If the filesystem does caching, I'd rather have a type of executable
which, read normally, appears as a stream of its own standard output.
You'd get the actual file as something like bar/.../source.

This could be done with pipes and daemons, but it's not as easy to
manage and seems impossible to do as efficiently (with built-in caching,
etc.)

| The component objects themselves could be full objects, so they
| themselves could have sub-components.

Right.

Also, there should be an inverse. For instance, a file-as-directory type
object should have a "contents" object, usually a normal directory, but
which could conceivably be any type of object, including a code-ish
object which implements a filesystem. Accessing foo/ would be the same
as accessing foo/.../contents, only because "..." (or whatever we use
for meta-files) is outside the actual directory namespace,
foo/.../contents/... refers to the metas of object "contents", which are
different than the metas of object "foo".

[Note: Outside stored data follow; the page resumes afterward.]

-- ==== Sys2Proof/Certificates/Slice0/Obligations.lean ====
section
/-! DEFINITION. Sys2Proof/Certificates/Slice0/Obligations.lean: the statements for the provers. The terms of `Claims` say
what the spec says over natural numbers, apart from the definitions of the model they are compared with. -/

namespace Sys2Proof.Claims

open Sys2Proof.Machine

/-- The byte of memory at an address, taken modulo 2^16. -/
def byteAt (s : State) (k : Nat) : Byte := memRead s.mem (BitVec.ofNat 16 k)

/-- R55: the operand byte is an address of the zero page. -/
def zeroPage (b : Byte) : Nat := b.toNat

/-- R56: indexed by X, wrapping inside the zero page; the index is unsigned (R65). -/
def zeroPageX (s : State) (b : Byte) : Nat := (b.toNat + s.x.toNat) % 256

/-- R57: indexed by Y, wrapping inside the zero page. -/
def zeroPageY (s : State) (b : Byte) : Nat := (b.toNat + s.y.toNat) % 256

/-- R59: little-endian (R38). -/
def absolute (lo hi : Byte) : Nat := lo.toNat + 256 * hi.toNat

/-- R60: indexed by X, wrapping at the top of memory. -/
def absoluteX (s : State) (lo hi : Byte) : Nat := (absolute lo hi + s.x.toNat) % 65536

/-- R61: indexed by Y, wrapping at the top of memory. -/
def absoluteY (s : State) (lo hi : Byte) : Nat := (absolute lo hi + s.y.toNat) % 65536

/-- The little-endian pointer in the zero page at `k` and `k + 1`, both modulo 256 (R63, R64). -/
def pointer (s : State) (k : Nat) : Nat := absolute (byteAt s (k % 256)) (byteAt s ((k + 1) % 256))

/-- R63: the pointer at the operand byte plus X. -/
def indexedIndirectX (s : State) (b : Byte) : Nat := pointer s (b.toNat + s.x.toNat)

/-- R64: the pointer at the operand byte, then plus Y, wrapping at the top of memory. -/
def indirectIndexedY (s : State) (b : Byte) : Nat := (pointer s b.toNat + s.y.toNat) % 65536

/-- P with N, V, Z and C as given and bits 5 to 2 of `p` (R23). -/
def statusOf (n v z c : Bool) (p : Byte) : Byte :=
  BitVec.ofBoolListBE [n, v, p.getLsbD 5, p.getLsbD 4, p.getLsbD 3, p.getLsbD 2, z, c]

/-- P after a load of `v`: Z and N from `v`, the rest of `p` kept (R84). -/
def loadedStatus (v p : Byte) : Byte :=
  statusOf (decide (128 ≤ v.toNat)) (p.getLsbD 6) (decide (v.toNat = 0)) (p.getLsbD 0) p

/-- A, Z and N after a load of A. -/
def loadedA (v : Byte) (s : State) : State := { s with a := v, p := loadedStatus v s.p }

/-- X, Z and N after a load of X. -/
def loadedX (v : Byte) (s : State) : State := { s with x := v, p := loadedStatus v s.p }

/-- Y, Z and N after a load of Y. -/
def loadedY (v : Byte) (s : State) : State := { s with y := v, p := loadedStatus v s.p }

/-- The exact sum of A, an operand value and the carry-in. -/
def exactSum (v : Byte) (s : State) : Nat := s.a.toNat + v.toNat + (s.p.getLsbD 0).toNat

/-- R87: both operands share a sign and the result's sign differs; the sign is bit 7. -/
def signsOverflow (a v r : Byte) : Bool :=
  a.getLsbD 7 == v.getLsbD 7 && r.getLsbD 7 != a.getLsbD 7

/-- A, C, V, Z and N after add-with-carry of `v` (R85, R86, R87). -/
def added (v : Byte) (s : State) : State :=
  let sum := exactSum v s
  { s with
    a := BitVec.ofNat 8 sum
    p := statusOf (decide (128 ≤ sum % 256)) (signsOverflow s.a v (BitVec.ofNat 8 sum))
      (decide (sum % 256 = 0)) (decide (256 ≤ sum)) s.p }

/-- The same with C and V by the comparisons of the source's section 4.3 as written (R88). -/
def addedLiteral (v : Byte) (s : State) : State :=
  let r : Byte := BitVec.ofNat 8 (exactSum v s)
  { s with
    a := r
    p := statusOf (decide (128 ≤ r.toNat))
      (decide ((s.a.toInt < 0 ∧ v.toInt < 0 ∧ r.toInt ≥ 0) ∨ (s.a.toInt > 0 ∧ v.toInt > 0 ∧ r.toInt ≤ 0)))
      (decide (r.toNat = 0)) (decide (r.toNat < s.a.toNat)) s.p }

/-- Add-with-carry of `v` under a setting of FLAG_RULE (R10). -/
def addedUnder : FlagRule → Byte → State → State
  | .chip => added
  | .sourceLiteral => addedLiteral

/-- X, Z and N after a decrement of X, modulo 256 (R89). -/
def decrementedX (s : State) : State := loadedX (BitVec.ofNat 8 (s.x.toNat + 255)) s

/-- `i` is encoded in `bytes`; in every state it completes, does `f`, and PC moves past `bytes`, modulo 2^16. -/
def Performs (i : Instr) (bytes : List Byte) (f : State → State) : Prop :=
  encode i = bytes ∧ ∀ s : State, exec i s = .next { f s with pc := s.pc + BitVec.ofNat 16 bytes.length }

/-- `i` is encoded in `bytes`; in every state it completes, and changes nothing but PC, which moves past `bytes`. -/
def NoEffect (i : Instr) (bytes : List Byte) : Prop :=
  encode i = bytes ∧ ∀ s : State, exec i s = .next { s with pc := s.pc + BitVec.ofNat 16 bytes.length }

/-- The undefined bytes, as R68 lists them. -/
def undefinedBytes : List Byte := [
   0x02, 0x03, 0x04, 0x07, 0x0B, 0x0C, 0x0F, 0x12, 0x13, 0x14, 0x17, 0x1A, 0x1B, 0x1C, 0x1F, 0x22, 0x23, 0x27,
   0x2B, 0x2F, 0x32, 0x33, 0x34, 0x37, 0x3A, 0x3B, 0x3C, 0x3F, 0x42, 0x43, 0x44, 0x47, 0x4B, 0x4F, 0x52, 0x53,
   0x54, 0x57, 0x5A, 0x5B, 0x5C, 0x5F, 0x62, 0x63, 0x64, 0x67, 0x6B, 0x6F, 0x72, 0x73, 0x74, 0x77, 0x7A, 0x7B,
   0x7C, 0x7F, 0x80, 0x82, 0x83, 0x87, 0x89, 0x8B, 0x8F, 0x92, 0x93, 0x97, 0x9B, 0x9C, 0x9E, 0x9F, 0xA3, 0xA7,
   0xAB, 0xAF, 0xB2, 0xB3, 0xB7, 0xBB, 0xBF, 0xC2, 0xC3, 0xC7, 0xCB, 0xCF, 0xD2, 0xD3, 0xD4, 0xD7, 0xDA, 0xDB,
   0xDC, 0xDF, 0xE2, 0xE3, 0xE7, 0xEB, 0xEF, 0xF2, 0xF3, 0xF4, 0xF7, 0xFA, 0xFB, 0xFC, 0xFF]

/-- The tags with semantics (R69). -/
def implementedTags : List Tag := [.adc, .lda, .ldx, .ldy, .dex, .nop]

/-- The state after n steps that all go on; none where one of them halts. -/
def afterSteps (cfg : Config State) : Nat → State → Option State
  | 0, s => some s
  | n + 1, s =>
    match engineStep cfg s with
    | .halted _ => none
    | .running s' => afterSteps cfg n s'

/-- A state with bits 5 to 2 of P replaced by those of `q`. -/
def withReserved (q : Byte) (s : State) : State := { s with p := (s.p &&& 0xC3) ||| (q &&& 0x3C) }

/-- The same change made to the state an outcome holds. -/
def mapNext (f : State → State) : Result → Result
  | .next s => .next (f s)
  | .fault r => .fault r
  | .refused r => .refused r

end Sys2Proof.Claims

open Sys2Proof Sys2Proof.Machine Sys2Proof.Claims

/-- After reset A, X, Y, PC and P are 0, so that C, Z, V, N and bits 2 to 5 of P are 0, and every address of memory reads 0x00 (R32). -/
def Obligations.ResetZeroesEveryRegisterAndByte : Prop :=
  State.reset.a = 0 ∧ State.reset.x = 0 ∧ State.reset.y = 0 ∧ State.reset.pc = 0 ∧ State.reset.p = 0 ∧
  (∀ bit : StatusBit, State.reset.flag bit = false) ∧
  ∀ a : Word, memRead State.reset.mem a = 0x00

/-- Right after reset memory is in canonical form and bits 5 to 2 of P read 0. The canonical form is the model's own (log 9). -/
def Obligations.ResetMeetsTheInvariant : Prop :=
  Inv State.reset

/-- From every state in which memory is in canonical form and bits 5 to 2 of P read 0, a step that answers a next state leaves a state of the same kind. The canonical form is the model's own (log 9). -/
def Obligations.EveryStepKeepsTheInvariant : Prop :=
  ∀ s t : State, Inv s → step s = .next t → Inv t

/-- From every state whose memory is in canonical form, any sequence of host actions (reads, writes, resets, entry points, runs of the core under any fuel) leaves a state whose memory is in canonical form. The canonical form is the model's own (log 9). -/
def Obligations.HostAndCoreTogetherKeepMemoryCanonical : Prop :=
  ∀ (actions : List HostAction) (s : State), Memory.wf s.mem = true →
    Memory.wf (actions.foldl (fun t action => hostAct action t) s).mem = true

/-- If two memories are in canonical form and every 16-bit address reads the same in both, they are the same list. The canonical form is the model's own (log 9). -/
def Obligations.CanonicalMemoriesThatReadAlikeAreEqual : Prop :=
  ∀ m n : Memory, Memory.wf m = true → Memory.wf n = true →
    (∀ a : Word, memRead m a = memRead n a) → m = n

/-- In a state whose memory is in canonical form, MemWrite(a, 1, v) makes a read v, leaves every other address, A, X, Y, PC and P; and whatever instruction is executed, every address reads as before (R37). -/
def Obligations.OnlyTheHostsWriteChangesMemory : Prop :=
  (∀ (s : State) (a : Word) (v : Byte), Memory.wf s.mem = true →
    memRead (memWrite a v s).mem a = v ∧
    (∀ b : Word, b ≠ a → memRead (memWrite a v s).mem b = memRead s.mem b) ∧
    memWrite a v s = { s with mem := (memWrite a v s).mem }) ∧
  ∀ (i : Instr) (s t : State), exec i s = .next t → ∀ a : Word, memRead t.mem a = memRead s.mem a

/-- MemReadSlice(a, n) has n bytes, byte k is the byte at a + k modulo 2^16, it is empty for n = 0, and the core asks for at most 2 bytes (R36). -/
def Obligations.SliceReadsConsecutiveBytesModulo65536 : Prop :=
  (∀ (s : State) (a : Word) (n : Nat),
    (memReadSlice s.mem a n).length = n ∧
    ∀ k : Nat, k < n → (memReadSlice s.mem a n)[k]? = some (byteAt s (a.toNat + k))) ∧
  (∀ (s : State) (a : Word), memReadSlice s.mem a 0 = []) ∧
  ∀ mode : Mode, extraBytes mode ≤ 2

/-- For every instruction with every value of its operand bytes, and whatever bytes follow it, decoding its encoding gives that instruction and those following bytes. -/
def Obligations.DecodingAnEncodedInstructionGivesItBack : Prop :=
  ∀ (i : Instr) (rest : List Byte), decode (encode i ++ rest) = .ok (i, rest)

/-- If a list of bytes decodes to an instruction and a rest, the list is that instruction's encoding followed by the rest: no bit of an encoding is dropped and no two encodings share a meaning. -/
def Obligations.EveryDecodedListIsTheEncodingOfItsInstruction : Prop :=
  ∀ (bytes rest : List Byte) (i : Instr), decode bytes = .ok (i, rest) → bytes = encode i ++ rest

/-- Words of every family written out from the *Encoding* lines decode to the instruction they stand for: ADC #$01, LDA $1234, LDX $10,Y, LDY $1234,X, DEX, NOP, ORA ($20,X), STA ($20),Y, ASL A, BNE, JMP ($1234), BRK, TXS, SED, PHA, CMP $1234,Y, INC $10; and 0x02 is no instruction. -/
def Obligations.WordsWrittenOutFromTheTableDecodeAsTheySay : Prop :=
  decode [0b01101001, 0x01] = .ok (.adcImm 0x01, []) ∧
  decode [0b10101101, 0x34, 0x12] = .ok (.ldaAbs 0x34 0x12, []) ∧
  decode [0b10110110, 0x10] = .ok (.ldxZpy 0x10, []) ∧
  decode [0b10111100, 0x34, 0x12] = .ok (.ldyAbsx 0x34 0x12, []) ∧
  decode [0b11001010] = .ok (.dexImp, []) ∧
  decode [0b11101010] = .ok (.nopImp, []) ∧
  decode [0b00000001, 0x20] = .ok (.oraIzx 0x20, []) ∧
  decode [0b10010001, 0x20] = .ok (.staIzy 0x20, []) ∧
  decode [0b00001010] = .ok (.aslAcc, []) ∧
  decode [0b11010000, 0xFD] = .ok (.bneRel 0xFD, []) ∧
  decode [0b01101100, 0x34, 0x12] = .ok (.jmpInd 0x34 0x12, []) ∧
  decode [0b00000000] = .ok (.brkImp, []) ∧
  decode [0b10011010] = .ok (.txsImp, []) ∧
  decode [0b11111000] = .ok (.sedImp, []) ∧
  decode [0b01001000] = .ok (.phaImp, []) ∧
  decode [0b11011001, 0x34, 0x12] = .ok (.cmpAbsy 0x34 0x12, []) ∧
  decode [0b11100110, 0x10] = .ok (.incZp 0x10, []) ∧
  decode [0x02] = .error (.undefinedOpcode 0x02)

/-- When the three bytes from PC on, modulo 2^16, decode to an instruction, step at that state is exec of that instruction at that state (exec itself resolves the operand, moves PC past the instruction and executes), and the next state has PC moved by the instruction's length. -/
def Obligations.StepRunsTheInstructionDecodedAtPc : Prop :=
  ∀ (s : State) (i : Instr) (rest : List Byte), decode (memReadSlice s.mem s.pc 3) = .ok (i, rest) →
    step s = exec i s ∧ ∃ t, step s = .next t ∧ t.pc = s.pc + BitVec.ofNat 16 (encode i).length

/-- A step stops with the halt exactly when the byte at PC is one of the 105 bytes R68 lists, which is exactly when the opcode table has no entry for it; in every other state it answers a next state, and it never refuses. That the halt is carried as Fault.halted is the model's own (log 1): R79 and R150 give no fault outcome. -/
def Obligations.StepHaltsExactlyOnTheUndefinedBytes : Prop :=
  ∀ s : State,
    (step s = .fault .halted ↔ memRead s.mem s.pc ∈ undefinedBytes) ∧
    (Halted s ↔ memRead s.mem s.pc ∈ undefinedBytes) ∧
    SafeStep s

/-- For every state, step answers what the pseudocode of R73, R74, R77, R78 and R79 answers with OPCODE_TABLE = T6502, the default resolver and FLAG_RULE = Chip: Running(s') is the next state s', Halted(s) is the halt. That the halt is carried as Fault.halted is the model's own (log 1). -/
def Obligations.StepIsTheEngineAtItsDefaults : Prop :=
  ∀ s : State, step s = (engineStep defaultConfig s).toResult

/-- If a step answers a next state, the opcode table has an entry for the byte at PC and PC has moved by 1 + EXTRA(mode) of that entry modulo 2^16: no instruction transfers control. -/
def Obligations.PcMovesByTheLengthOfTheOpcodeAtPc : Prop :=
  ∀ s t : State, step s = .next t →
    ∃ tag mode, t6502 (memRead s.mem s.pc) = some (tag, mode) ∧
      t.pc.toNat = (s.pc.toNat + 1 + extraBytes mode) % 65536

/-- Executing an instruction with another PC gives the same next state but for PC, which is moved by the same length: no instruction with semantics reads PC. -/
def Obligations.ExecutionDoesNotReadPc : Prop :=
  ∀ (i : Instr) (s t : State) (w : Word), exec i s = .next t →
    exec i { s with pc := w } = .next { t with pc := w + BitVec.ofNat 16 (encode i).length }

/-- Every instruction in every state answers a next state. Memory reads as before at every address, bits 5 to 2 of P are unchanged, A changes only in LDA and ADC, X only in LDX and DEX, Y only in LDY, C and V only in ADC, Z and N only in LDA, LDX, LDY, ADC and DEX; PC moves past the instruction. -/
def Obligations.ExecCompletesAndKeepsItsFrame : Prop :=
  ∀ (i : Instr) (s : State), ∃ t, exec i s = .next t ∧
    (∀ a : Word, memRead t.mem a = memRead s.mem a) ∧
    t.pc = s.pc + BitVec.ofNat 16 (encode i).length ∧
    t.p &&& 0x3C = s.p &&& 0x3C ∧
    (i.tag ∉ [Tag.lda, .adc] → t.a = s.a) ∧
    (i.tag ∉ [Tag.ldx, .dex] → t.x = s.x) ∧
    (i.tag ∉ [Tag.ldy] → t.y = s.y) ∧
    (i.tag ∉ [Tag.adc] → t.flag .c = s.flag .c ∧ t.flag .v = s.flag .v) ∧
    (i.tag ∉ [Tag.lda, .ldx, .ldy, .adc, .dex] → t.flag .z = s.flag .z ∧ t.flag .n = s.flag .n)

/-- Each form of ADC has its opcode; in every state it completes: A becomes the low byte of the exact sum of A, the operand value and C; C is set iff the sum is at least 256; V iff A and the value share bit 7 and the result's differs; Z iff the result is 0; N is its bit 7; X, Y, memory and bits 5 to 2 of P are unchanged; PC moves by 2 or 3. The value is the immediate byte or the byte at the effective address. That is the normative FLAG_RULE = Chip (log 4). Under every setting of the parameters the dispatcher adds an Immediate value, or the byte at an Address, with C and V by the setting of FLAG_RULE (R86 and R87, or R88), and does nothing for Implied. -/
def Obligations.AdcAddsWithCarryInEveryMode : Prop :=
  (∀ b lo hi : Byte,
  Performs (.adcIzx b) [0x61, b] (fun s => added (byteAt s (indexedIndirectX s b)) s) ∧
  Performs (.adcZp b) [0x65, b] (fun s => added (byteAt s (zeroPage b)) s) ∧
  Performs (.adcImm b) [0x69, b] (added b) ∧
  Performs (.adcAbs lo hi) [0x6D, lo, hi] (fun s => added (byteAt s (absolute lo hi)) s) ∧
  Performs (.adcIzy b) [0x71, b] (fun s => added (byteAt s (indirectIndexedY s b)) s) ∧
  Performs (.adcZpx b) [0x75, b] (fun s => added (byteAt s (zeroPageX s b)) s) ∧
  Performs (.adcAbsy lo hi) [0x79, lo, hi] (fun s => added (byteAt s (absoluteY s lo hi)) s) ∧
  Performs (.adcAbsx lo hi) [0x7D, lo, hi] (fun s => added (byteAt s (absoluteX s lo hi)) s)) ∧
  (∀ (cfg : Config State) (s : State) (v : Byte) (a : Word),
    executeInstruction cfg .adc (.immediate v) s = addedUnder cfg.flagRule v s ∧
    executeInstruction cfg .adc (.address a) s = addedUnder cfg.flagRule (memRead s.mem a) s ∧
    executeInstruction cfg .adc .implied s = s)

These two steps essentially create userspace "plugins", and do away with
having to mount other kernel layers such as lufs (or whatever its
current implementation is). It does have one important implication, though:

It's important that "metas" or "..." or whatever we've decided on should
_not_ be mutable by a "userspace" plugin that I have described, nor
should any meta-files created by kernel plugins. There would be other
security implications, of course -- user should still not be able to
create files that are owned by other users and setuid. I'm not sure
where such checks should go, but we want mortal users to be able to add
whatever plugins they want, while super-users can feel safe using the
metas interface to manipulate user files.

I think the issues with directory-as-a-file were the same problems you
get when you allow hardlinked directories -- that you'd eventually have
to ditch reference counting for a garbage collector, which is hellishly
impractical. I don't have a solution to that, other than dropping
hardlinks entirely.

Hmm. Why do we need hardlinks? I forget.